*** RECORDS Section Begins ***

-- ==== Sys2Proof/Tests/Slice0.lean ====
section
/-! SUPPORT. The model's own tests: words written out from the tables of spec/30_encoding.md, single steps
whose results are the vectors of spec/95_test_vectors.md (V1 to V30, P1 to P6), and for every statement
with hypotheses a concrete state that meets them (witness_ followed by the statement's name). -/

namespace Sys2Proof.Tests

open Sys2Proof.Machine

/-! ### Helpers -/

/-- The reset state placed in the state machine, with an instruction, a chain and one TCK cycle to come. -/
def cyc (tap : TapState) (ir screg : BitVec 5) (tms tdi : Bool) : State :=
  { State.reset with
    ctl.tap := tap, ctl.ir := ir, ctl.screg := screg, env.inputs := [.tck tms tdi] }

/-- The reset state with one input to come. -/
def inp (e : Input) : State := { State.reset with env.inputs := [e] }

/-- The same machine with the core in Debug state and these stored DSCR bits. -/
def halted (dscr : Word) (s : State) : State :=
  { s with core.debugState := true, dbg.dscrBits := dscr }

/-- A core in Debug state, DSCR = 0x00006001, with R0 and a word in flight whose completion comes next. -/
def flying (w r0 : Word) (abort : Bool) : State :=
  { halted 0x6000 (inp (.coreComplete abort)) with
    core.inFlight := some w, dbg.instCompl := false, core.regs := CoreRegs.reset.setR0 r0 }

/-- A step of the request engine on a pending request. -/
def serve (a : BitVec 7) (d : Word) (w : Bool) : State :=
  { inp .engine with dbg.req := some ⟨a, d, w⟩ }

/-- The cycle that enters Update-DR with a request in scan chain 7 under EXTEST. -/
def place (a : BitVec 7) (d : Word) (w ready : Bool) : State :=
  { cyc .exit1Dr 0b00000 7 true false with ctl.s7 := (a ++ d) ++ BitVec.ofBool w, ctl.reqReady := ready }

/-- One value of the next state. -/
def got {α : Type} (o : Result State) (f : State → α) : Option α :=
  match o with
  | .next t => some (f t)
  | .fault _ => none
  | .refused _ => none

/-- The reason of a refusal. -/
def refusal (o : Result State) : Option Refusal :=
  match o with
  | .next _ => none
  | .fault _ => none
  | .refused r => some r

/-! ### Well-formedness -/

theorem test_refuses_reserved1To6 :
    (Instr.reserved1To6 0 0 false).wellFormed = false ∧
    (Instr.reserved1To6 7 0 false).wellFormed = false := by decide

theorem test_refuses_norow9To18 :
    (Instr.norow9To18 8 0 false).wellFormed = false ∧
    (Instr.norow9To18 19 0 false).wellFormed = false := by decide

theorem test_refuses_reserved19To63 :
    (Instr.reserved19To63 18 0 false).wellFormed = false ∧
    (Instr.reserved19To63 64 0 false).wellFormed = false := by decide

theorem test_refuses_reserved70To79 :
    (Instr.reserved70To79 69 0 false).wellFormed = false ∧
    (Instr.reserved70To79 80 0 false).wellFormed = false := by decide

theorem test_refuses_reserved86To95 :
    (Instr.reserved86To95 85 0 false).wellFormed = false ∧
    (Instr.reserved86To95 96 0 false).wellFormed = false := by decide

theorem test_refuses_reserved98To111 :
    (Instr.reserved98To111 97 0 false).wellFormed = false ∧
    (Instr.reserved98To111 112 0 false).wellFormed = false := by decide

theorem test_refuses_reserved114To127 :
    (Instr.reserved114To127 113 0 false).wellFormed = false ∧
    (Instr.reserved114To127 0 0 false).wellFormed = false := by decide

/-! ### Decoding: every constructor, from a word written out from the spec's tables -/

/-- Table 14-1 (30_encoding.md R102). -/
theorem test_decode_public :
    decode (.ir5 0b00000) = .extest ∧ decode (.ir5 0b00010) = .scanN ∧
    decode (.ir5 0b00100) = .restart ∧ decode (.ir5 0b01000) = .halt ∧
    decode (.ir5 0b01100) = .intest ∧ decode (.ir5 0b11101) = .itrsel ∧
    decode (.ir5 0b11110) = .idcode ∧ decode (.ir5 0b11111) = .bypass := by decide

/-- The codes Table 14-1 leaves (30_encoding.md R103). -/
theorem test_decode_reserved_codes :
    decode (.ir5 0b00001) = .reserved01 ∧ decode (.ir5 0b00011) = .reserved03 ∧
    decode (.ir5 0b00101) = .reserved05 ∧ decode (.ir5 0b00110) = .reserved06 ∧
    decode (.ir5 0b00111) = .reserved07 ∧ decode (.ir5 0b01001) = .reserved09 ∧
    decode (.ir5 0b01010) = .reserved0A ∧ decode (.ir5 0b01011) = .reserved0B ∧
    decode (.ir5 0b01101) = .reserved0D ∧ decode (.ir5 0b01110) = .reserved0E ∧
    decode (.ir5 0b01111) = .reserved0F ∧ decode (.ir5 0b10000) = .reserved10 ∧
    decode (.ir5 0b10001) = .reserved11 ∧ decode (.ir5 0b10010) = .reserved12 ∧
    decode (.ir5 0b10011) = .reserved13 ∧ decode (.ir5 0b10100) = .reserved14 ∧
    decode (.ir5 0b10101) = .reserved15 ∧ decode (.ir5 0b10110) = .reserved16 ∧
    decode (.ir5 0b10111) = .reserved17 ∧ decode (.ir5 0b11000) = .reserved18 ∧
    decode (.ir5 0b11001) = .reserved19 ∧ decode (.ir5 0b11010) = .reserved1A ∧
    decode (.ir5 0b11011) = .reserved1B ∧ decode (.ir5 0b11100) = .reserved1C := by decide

*** RECORDS Section Ends ***
*** RECORDS Section Begins ***

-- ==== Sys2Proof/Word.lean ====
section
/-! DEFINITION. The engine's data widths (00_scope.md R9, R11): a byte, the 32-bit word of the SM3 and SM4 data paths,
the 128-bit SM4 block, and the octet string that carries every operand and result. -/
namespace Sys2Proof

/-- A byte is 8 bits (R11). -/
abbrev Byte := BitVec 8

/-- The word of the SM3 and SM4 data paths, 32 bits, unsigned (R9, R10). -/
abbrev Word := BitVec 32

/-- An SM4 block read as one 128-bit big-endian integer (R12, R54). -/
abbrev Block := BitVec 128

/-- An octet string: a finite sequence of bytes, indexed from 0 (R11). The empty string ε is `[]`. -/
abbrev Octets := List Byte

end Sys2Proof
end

*** RECORDS Section Ends ***

**WHAT THE TASK REQUIRES**:
Please copy the lines in the records above between the one holding "spec's tables -/" and the one holding "decode (.ir5 0b11011)", inclusive, exactly and with no other line.

**REPLY**:
/-! ### Decoding: every constructor, from a word written out from the spec's tables -/

/-- Table 14-1 (30_encoding.md R102). -/
theorem test_decode_public :
    decode (.ir5 0b00000) = .extest ∧ decode (.ir5 0b00010) = .scanN ∧
    decode (.ir5 0b00100) = .restart ∧ decode (.ir5 0b01000) = .halt ∧
    decode (.ir5 0b01100) = .intest ∧ decode (.ir5 0b11101) = .itrsel ∧
    decode (.ir5 0b11110) = .idcode ∧ decode (.ir5 0b11111) = .bypass := by decide

/-- The codes Table 14-1 leaves (30_encoding.md R103). -/
theorem test_decode_reserved_codes :
    decode (.ir5 0b00001) = .reserved01 ∧ decode (.ir5 0b00011) = .reserved03 ∧
    decode (.ir5 0b00101) = .reserved05 ∧ decode (.ir5 0b00110) = .reserved06 ∧
    decode (.ir5 0b00111) = .reserved07 ∧ decode (.ir5 0b01001) = .reserved09 ∧
    decode (.ir5 0b01010) = .reserved0A ∧ decode (.ir5 0b01011) = .reserved0B ∧
    decode (.ir5 0b01101) = .reserved0D ∧ decode (.ir5 0b01110) = .reserved0E ∧
    decode (.ir5 0b01111) = .reserved0F ∧ decode (.ir5 0b10000) = .reserved10 ∧
    decode (.ir5 0b10001) = .reserved11 ∧ decode (.ir5 0b10010) = .reserved12 ∧
    decode (.ir5 0b10011) = .reserved13 ∧ decode (.ir5 0b10100) = .reserved14 ∧
    decode (.ir5 0b10101) = .reserved15 ∧ decode (.ir5 0b10110) = .reserved16 ∧
    decode (.ir5 0b10111) = .reserved17 ∧ decode (.ir5 0b11000) = .reserved18 ∧
    decode (.ir5 0b11001) = .reserved19 ∧ decode (.ir5 0b11010) = .reserved1A ∧
    decode (.ir5 0b11011) = .reserved1B ∧ decode (.ir5 0b11100) = .reserved1C := by decide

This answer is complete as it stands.